● **Dataset records**:
┏━━
/-- The load in progress is refused with a code, at a section and frame. A partial load that is refused before its region is
isolated isolates nothing, and a region already isolated stays as it is, held or incomplete; from LOADING on it stays INCOMPLETE
(R291–R293). -/
def State.refuseLoad (s : State) (code sec frame : Nat) : State :=
  let s1 := ((s.fset F.CFG_REFUSE_CODE code).fset F.CFG_REFUSE_SECTION sec).fset F.CFG_REFUSE_FRAME_FRAME frame
  if s.load.part then
    let st := if !s.recon.isolated then 0 else if s1.fget F.CFG_PART_STAT_STATE = 1 then s.recon.was else 4
    let s2 := (s1.fset F.CFG_PART_STAT_CODE code).fset F.CFG_PART_STAT_STATE st
    { s2 with load := s.load.rest }
  else
    let on := s1.bootsOn
    let s2 := ((s1.fset F.CFG_STAT_STATE (if on then 1 else 6)).chainQuiet)
    { s2 with load := { s.load.rest with dir := s.load.dir, next := s.load.next, start := s.load.start } }

/-- Section and frame of checks made before any section is read (R282). -/
def State.refuseEarly (s : State) (code : Nat) : State := s.refuseLoad code 0xFF 0xFFFFFFFF

/-- A refusal at the section being read; one that the sections held have given comes first (R146). -/
def State.refuseHere (s : State) (code frame : Nat) : State :=
  match s.load.bad with
  | some (c, sec, i) => s.refuseLoad c sec i
  | none => s.refuseLoad code s.load.sec frame

/-! ### Starting a load (R269, R279, R280) -/

/-- The directory answers and its MAGIC is right. -/
def dirOk (b : Bytes) : Bool := num b 0 4 == 0x52445941

/-- Headers of a full cast have been read: header checks, then pass 1 (R146). -/
def State.openCast (s : State) (h : CastHdr) : State :=
  match firstRefusal [s.headerChecks h false, s.passOne h] with
  | some c => s.refuseEarly c
  | none => { s with load := { s.load with on := true, hdr := h } }.holdKey h

/-- A full load starts: SK is cleared (R384). -/
def State.dropSk (s : State) : State := { s with sec := { s.sec with sk := none } }

/-- An entry of the directory is loaded. -/
def State.openEntry (s : State) (b : Bytes) (i : Nat) (h : CastHdr) : State :=
  let s1 := ((s.fset F.CFG_STAT_STATE 1).fset F.CFG_STAT_ENTRY i).fset F.CFG_STAT_SOURCE 0
  let s2 := { s1 with load := { s1.load with dir := some b, next := i + 1, fwd := false } }
  (s2.fset F.CFG_CHAIN_FORWARDING 0).openCast h

/-- A boot load waits for its directory, an entry's headers, or nothing. -/
def State.wantsDir (s : State) : Bool :=
  !s.inReset && !s.image.committed && (s.fget F.CFG_STAT_STATE == 0 || s.fget F.CFG_STAT_STATE == 1) && s.load.hdr.outer.isEmpty

/-- The headers of an entry are still being read. -/
def State.awaitEntry (s : State) (b : Bytes) (i : Nat) : State :=
  (({ s with load := { s.load with dir := some b } }).fset F.CFG_STAT_STATE 1).fset F.CFG_STAT_ENTRY i
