/-- What the host reads of a device that does not answer: all ones of HST_ID, 0 of HST_ALIVE in reset (R307, R365, R367). -/
def State.awayRead (s : State) (a : Nat) : State :=
  if a = R.HST_ID then s.answer 0xFFFFFFFF
  else if a = R.HST_ALIVE ∧ s.inReset then s.answer 0
  else { s.drawn with host := { s.host with data := s.freeBits 32, status := 0 } }

/-- A read as its request and response: STATUS stands in `host`. -/
def State.readVia (s : State) (master : MasterId) (a : Nat) (f : State → State) : State :=
  s.transact 0 (regPacket master a none) f fun t => (t.host.status, if t.host.status = 0 then lineWords a t.host.data else [])

/-- A host read of a register. -/
def State.hostRead (s : State) (a bytes : Nat) : State :=
  if s.hostAway then s.awayRead a
  else if s.absentWindow a then s.hostGet a fun s => (s.answer 0).busError 2 a false
  else if alwaysServed a then
    let s1 := s.trainLink
    if s1.hostHeld (.read a bytes) then s1.hostPark (.read a bytes)
    else if s1.blockAbsent (a / 4 * 4) then s1.answer 0
    else s1.readVia 0 a fun s => s.readSized a bytes
  else s.hostGet (a / 4 * 4) fun s => s.readSized a bytes

/-- A register read of another master through the network: an absent block reads 0, a gated one answers DOMAIN_ASLEEP. -/
def State.innerRead (s : State) (a bytes : Nat) : State :=
  if s.blockAbsent (a / 4 * 4) then s.answer 0
  else if !s.blockOn a then
    { s.count F.NOC_ASLEEP_RESP_COUNT 1 with host := { s.host with data := 0, status := 1 } }
  else s.readSized a bytes

/-- A register write of another master (R117). -/
def State.innerWrite (s : State) (master : MasterId) (a bytes : Nat) (v : W32) : State :=
  if s.blockAbsent (a / 4 * 4) then s
  else if !s.blockOn a then
    s.count F.NOC_ASLEEP_RESP_COUNT 1
  else s.writeSized master a bytes v

/-- A host write of a register; PWR_CTL is reached in every state in which the device answers (R335; log 60). -/
def State.hostStore (s : State) (a bytes : Nat) (v : W32) : State :=
  if s.hostAway then s
  else if a = R.PWR_CTL ∧ wholeWord a bytes then
    let s1 := s.trainLink
    if s1.hostHeld (.write a 4 0xFFFFFFFF v) then s1.hostPark (.write a 4 0xFFFFFFFF v)
    else s1.transact 1 (regPacket 0 a (some v)) (fun s => s.writeReg 0 a v) fun _ => (0, [])
  else s.hostCmd (a / 4 * 4) (if wholeWord a bytes then 0xFFFFFFFF else 0) (if wholeWord a bytes then v else 0) fun s =>
    if s.absentWindow a then s.busError 2 a true else s.writeSized 0 a bytes v

/-- Every condition of the poll block. -/
def allBits : List Nat := List.range 20

/-! ### The meanings -/

def execRegisterWrite (master : MasterId) (addr v : W32) (bytes : BitVec 3) (s : State) : Host.Outcome State Fault Refusal :=
  .next (s.watch allBits fun s =>
    if master = 0 then s.hostStore addr.toNat bytes.toNat v
    else if s.inReset || !masterOk master then s
    else s.transact 1 (regPacket master addr.toNat (some v)) (fun s => s.innerWrite master addr.toNat bytes.toNat v)
      fun t => (t.regStatus addr.toNat, []))

def execRegisterRead (master : MasterId) (addr : W32) (bytes : BitVec 3) (s : State) : Host.Outcome State Fault Refusal :=
  .next (s.watch [16, 17] fun s =>
    if master = 0 then s.hostRead addr.toNat bytes.toNat
    else if !masterOk master then s
    else if s.inReset then s.answer 0
    else s.readVia master addr.toNat fun s => s.innerRead addr.toNat bytes.toNat)

def execDmaTail (e : BitVec 4) (v : W32) (s : State) : Host.Outcome State Fault Refusal :=
  .next (s.hostCmd (R.DMA_TAIL e.toNat) 0xFFFFFFFF v fun s => s.watch [7] fun s => s.dmaTail e.toNat v)
def execDmaDescriptorDone (e : BitVec 4) (desc : Bytes) (s : State) : Host.Outcome State Fault Refusal :=
  .next (s.watch [7, 16] fun s => s.dmaDone e.toNat desc)
def execDmaEnable (e : BitVec 4) (s : State) : Host.Outcome State Fault Refusal :=
  .next (s.hostCmd (R.DMA_CTL e.toNat) 1 1 fun s => s.dmaEnable e.toNat)
def execDmaDisable (e : BitVec 4) (s : State) : Host.Outcome State Fault Refusal :=
  .next (s.hostCmd (R.DMA_CTL e.toNat) 1 0 fun s => s.dmaDisable e.toNat)

/-- PCIE_PERST_N resets the endpoint alone: no register of the device changes (R400). What the endpoint holds of the answer of
a request is gone. -/
def execPciePerstN (asserted : Bool) (s : State) : Host.Outcome State Fault Refusal :=
  .next (if asserted then { s with host := { s.host with data := 0, status := 0, queue := [], config := {} } } else s)

end Sys2Proof.Machine
end

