-- ==== Sys2Proof/Machine/Tick.lean ====
section
/-! DEFINITION. What one edge of the time clock does while no command waits (R210, R241, R316, R365). -/

namespace Sys2Proof.Machine

/-- The plinth's microsecond tick, counted in edges of the time clock: HST_ALIVE counts in every state but Off and stands at 0
in reset (R365). -/
def State.aliveTick (s : State) : State :=
  if s.inReset || s.fget F.PWR_STAT_STATE == 4 then s
  else if s.time.tick + 1 < 1000 then { s with time := { s.time with tick := s.time.tick + 1 } }
  else { s with time := { s.time with tick := 0 } }.countWrap F.HST_ALIVE_COUNT 1

/-- Boundaries of whole nanoseconds that the advance of the next edge passes; a step passes none. -/
def State.edgeNs (s : State) : Nat :=
  (s.time.now % 65536 + (s.timeAdvance.time.now + timeTop - s.time.now) % timeTop) / 65536

/-- Device time moves on, with what counts it: the time marks it owes, the grace timer, and the MODE 1 counters in Run and Idle. -/
def State.deviceTick (s : State) : State :=
  let u := ((s.timeEdge).writeMarks).graceRun
  if s.fget F.PWR_STAT_STATE < 2 then u.trigTimers s.edgeNs else u

/-- One edge of the time clock; device time stands in reset, in Deep sleep and in Off (R330). -/
def State.tickEdge (s : State) : State :=
  let t := s.aliveTick
  if s.timeRuns then t.deviceTick else t

end Sys2Proof.Machine
end

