/-- FUSE_PROGRAM that reaches its register shows WORD; with GO it is refused for a wrong key, a bit that is not host-programmable
once FACTORY_DONE is 1 (such a request is refused whole: the model's reading, log entry 62), while BUSY, and outside COMMITTED
and REFUSED, and otherwise sets BUSY. FUSE_PROGRAM_DONE of no request changes nothing; it adds the requested bits that took to
the word and no others, with DONE if all are set and else FAIL, and closing the debug access replaces a private instruction by
BYPASS. While TRST_N is asserted or in Off the TAP's commands change nothing; else each loads its instruction with its data
register: IDCODE, the lifetime counters, the stored board ID; SAMPLE/PRELOAD and EXTEST sample the pins; BOARD_ID writes a
value with bit 32 in reset alone; a private instruction is BYPASS once DEBUG_CLOSE is 1, and before resets the security unit
(session key, cast key and attestation are gone: the model's reading, log entry 63) and sets DEBUG_SEEN; BOARD_ID and LIFETIME
have the codes 0x3A and 0x3B. TRST_N resets the TAP to IDCODE (the model's choice, log entry 64). LIFETIME_WRITE in Off
changes nothing; else it adds an hour, the counts waiting (of resets and power cycles those followed by a start) and the band
of the hottest junction, saturating. (R375, R377, R378, R387, R388, R413, R414) -/
def Obligations.FusesAndTap : Prop :=
  (∀ (ctl : W32) (s : State), s.hostRuns R.SEC_FUSE_CTL = true →
    let w := ctl.toNat % 128
    let data := s.reg R.SEC_FUSE_DATA
    let open_ := s.factoryDone = false ∨ (12 ≤ w ∧ w < 44) ∨ 64 ≤ w ∨ (w = 44 ∧ data &&& ~~~(0x1F : W32) = 0)
    let runs := ctl.toNat / 2 ^ 16 = 0xF05E ∧ open_ ∧ s.bit F.SEC_FUSE_STAT_BUSY = false ∧
      (s.fget F.CFG_STAT_STATE = 5 ∨ s.fget F.CFG_STAT_STATE = 6)
    (ctl.getLsbD 7 = false → exec (.fuseProgram ctl) s = .next (s.fset F.SEC_FUSE_CTL_WORD w)) ∧
    (ctl.getLsbD 7 = true → ¬ runs → ∃ t, exec (.fuseProgram ctl) s = .next t ∧ t.bit F.SEC_FUSE_STAT_REFUSED = true ∧
      t.fget F.SEC_FUSE_CTL_WORD = w ∧ s.onlyWords t [R.SEC_FUSE_CTL, R.SEC_FUSE_STAT]) ∧
    (ctl.getLsbD 7 = true → runs → ∃ t, exec (.fuseProgram ctl) s = .next t ∧ t.bit F.SEC_FUSE_STAT_BUSY = true ∧
      t.sec = { s.sec with fusing := some (w, data) } ∧ s.onlyWords { t with sec := s.sec } [R.SEC_FUSE_CTL, R.SEC_FUSE_STAT])) ∧
  (∀ (took : W32) (s : State), (s.sec.fusing = none → exec (.fuseProgramDone took) s = .next s) ∧
    ∀ w data, s.sec.fusing = some (w, data) → (∀ n ∈ s.flt.injected, n < 1024) →
      ∃ t, exec (.fuseProgramDone took) s = .next t ∧ t.fuse w = s.fuse w ||| (data &&& took) ∧
        (∀ x, x ≠ w → t.fuse x = s.fuse x) ∧ t.sec.fusing = none ∧ t.bit F.SEC_FUSE_STAT_BUSY = false ∧
        (t.fuse w &&& data = data → t.bit F.SEC_FUSE_STAT_DONE = true ∧ t.bit F.SEC_FUSE_STAT_FAIL = s.bit F.SEC_FUSE_STAT_FAIL) ∧
        (t.fuse w &&& data ≠ data → t.bit F.SEC_FUSE_STAT_FAIL = true ∧ t.bit F.SEC_FUSE_STAT_DONE = s.bit F.SEC_FUSE_STAT_DONE) ∧
        (s.debugClosed = true ∨ t.debugClosed = false → t.tap = s.tap) ∧
        (s.debugClosed = false → t.debugClosed = true →
          t.tap.ir ≠ .scan ∧ t.tap.ir ≠ .debug ∧ t.tap.ir ≠ .factory)) ∧
  (∀ (s : State) (pins pre : List Bool) (k : PrivateInstr) (x : BitVec 33),
    s.tap.trst = true ∨ s.fget F.PWR_STAT_STATE = 4 →
    ∀ c ∈ [Instr.bypass, .idcode, .samplePreload pins pre, .extest pins, .clamp, .highz, .lifetime, .privateInstruction k,
      .boardId x], exec c s = .next s) ∧
  (∀ (s : State) (pins pre : List Bool) (k : PrivateInstr) (x : BitVec 33),
    s.tap.trst = false → s.fget F.PWR_STAT_STATE ≠ 4 →
    let tap := fun (ir : TapInstr) (dr : Nat) (driven floating : Bool) => { s.tap with ir, dr, driven, floating }
    let id := (if s.stepping = 0xB0 then 2 ^ 28 else 0) + s.part.toNat * 2 ^ 12 + s.sec.ids.2.toNat / 2 ^ 16 % 2 ^ 11 * 2 + 1
    exec .bypass s = .next { s with tap := tap .bypass 0 false false } ∧
    exec .idcode s = .next { s with tap := tap .idcode id false false } ∧
    exec (.samplePreload pins pre) s = .next { s with tap := { tap .samplePreload 0 false false with capture := pins, preload := pre } } ∧
    exec (.extest pins) s = .next { s with tap := { tap .extest 0 true false with capture := pins } } ∧
    exec .clamp s = .next { s with tap := tap .clamp 0 true false } ∧
    exec .highz s = .next { s with tap := tap .highz 0 false true } ∧
    (∃ t, exec .lifetime s = .next t ∧ t = { s with tap := tap .lifetime t.tap.dr false false } ∧
      (s.store.lifetime.length = 10 → (∀ c ∈ s.store.lifetime, c < 2 ^ 32) →
        ∀ i < 10, t.tap.dr / 2 ^ (32 * i) % 2 ^ 32 = s.store.lifetime.getD i 0)) ∧
    exec (.boardId x) s = .next { s with
      tap := tap .boardId s.store.boardId.toNat false false
      store := { s.store with
        boardId := if x.getLsbD 32 && s.inReset then BitVec.ofNat 32 x.toNat else s.store.boardId } } ∧
    (s.debugClosed = true → exec (.privateInstruction k) s = .next { s with tap := tap .bypass 0 false false }) ∧
    (s.debugClosed = false → ∃ t, exec (.privateInstruction k) s = .next t ∧ t.tap = tap (privateIr k) 0 false false ∧
      t.sec = { s.sec with sk := none, castKey := none, att := none } ∧ t.bit F.SEC_STAT_DEBUG_SEEN = true ∧
      t.bit F.SEC_ATT_STAT_BUSY = false ∧ s.wordsBut t [R.SEC_STAT, R.SEC_ATT_STAT])) ∧
  tapCode .boardId = 0x3A ∧ tapCode .lifetime = 0x3B ∧
  (∀ s : State, exec (.trstN true) s = .next { s with tap := { trst := true } } ∧
    exec (.trstN false) s = .next { s with tap := { s.tap with trst := false } }) ∧
  ∀ (c : Int) (s : State), (s.fget F.PWR_STAT_STATE = 4 → exec (.lifetimeWrite c) s = .next s) ∧
    (s.fget F.PWR_STAT_STATE ≠ 4 → s.store.lifetime.length = 10 → ∃ t, exec (.lifetimeWrite c) s = .next t ∧
      t = { s with store := t.store } ∧ t.store.fuses = s.store.fuses ∧ t.store.boardId = s.store.boardId ∧
      t.store.resets = (if s.inReset then s.store.resets else 0) ∧ t.store.cycles = (if s.inReset then s.store.cycles else 0) ∧
      t.store.safes = 0 ∧
      let band := [decide (c < 70000), decide (70000 ≤ c ∧ c < 90000), decide (90000 ≤ c ∧ c < 105000),
        decide (105000 ≤ c ∧ c < 110000), decide (110000 ≤ c ∧ c < 125000), decide (125000 ≤ c)].map Bool.toNat
      ∀ i < 10, t.store.lifetime.getD i 0 = min (2 ^ 32 - 1) (s.store.lifetime.getD i 0 +
        ([1, if s.inReset then 0 else s.store.resets, if s.inReset then 0 else s.store.cycles, s.store.safes] ++ band).getD i 0))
┗━━
● **Work request**:
Reprint exactly the lines above that start at the one with "else if a = R.HST_ALIVE" and end at the one with "if s.hostAway then s.awayRead a", keeping both and adding none.

● **Expected answer**:
  else if a = R.HST_ALIVE ∧ s.inReset then s.answer 0
  else { s.drawn with host := { s.host with data := s.freeBits 32, status := 0 } }

/-- A read as its request and response: STATUS stands in `host`. -/
def State.readVia (s : State) (master : MasterId) (a : Nat) (f : State → State) : State :=
  s.transact 0 (regPacket master a none) f fun t => (t.host.status, if t.host.status = 0 then lineWords a t.host.data else [])

/-- A host read of a register. -/
def State.hostRead (s : State) (a bytes : Nat) : State :=
  if s.hostAway then s.awayRead a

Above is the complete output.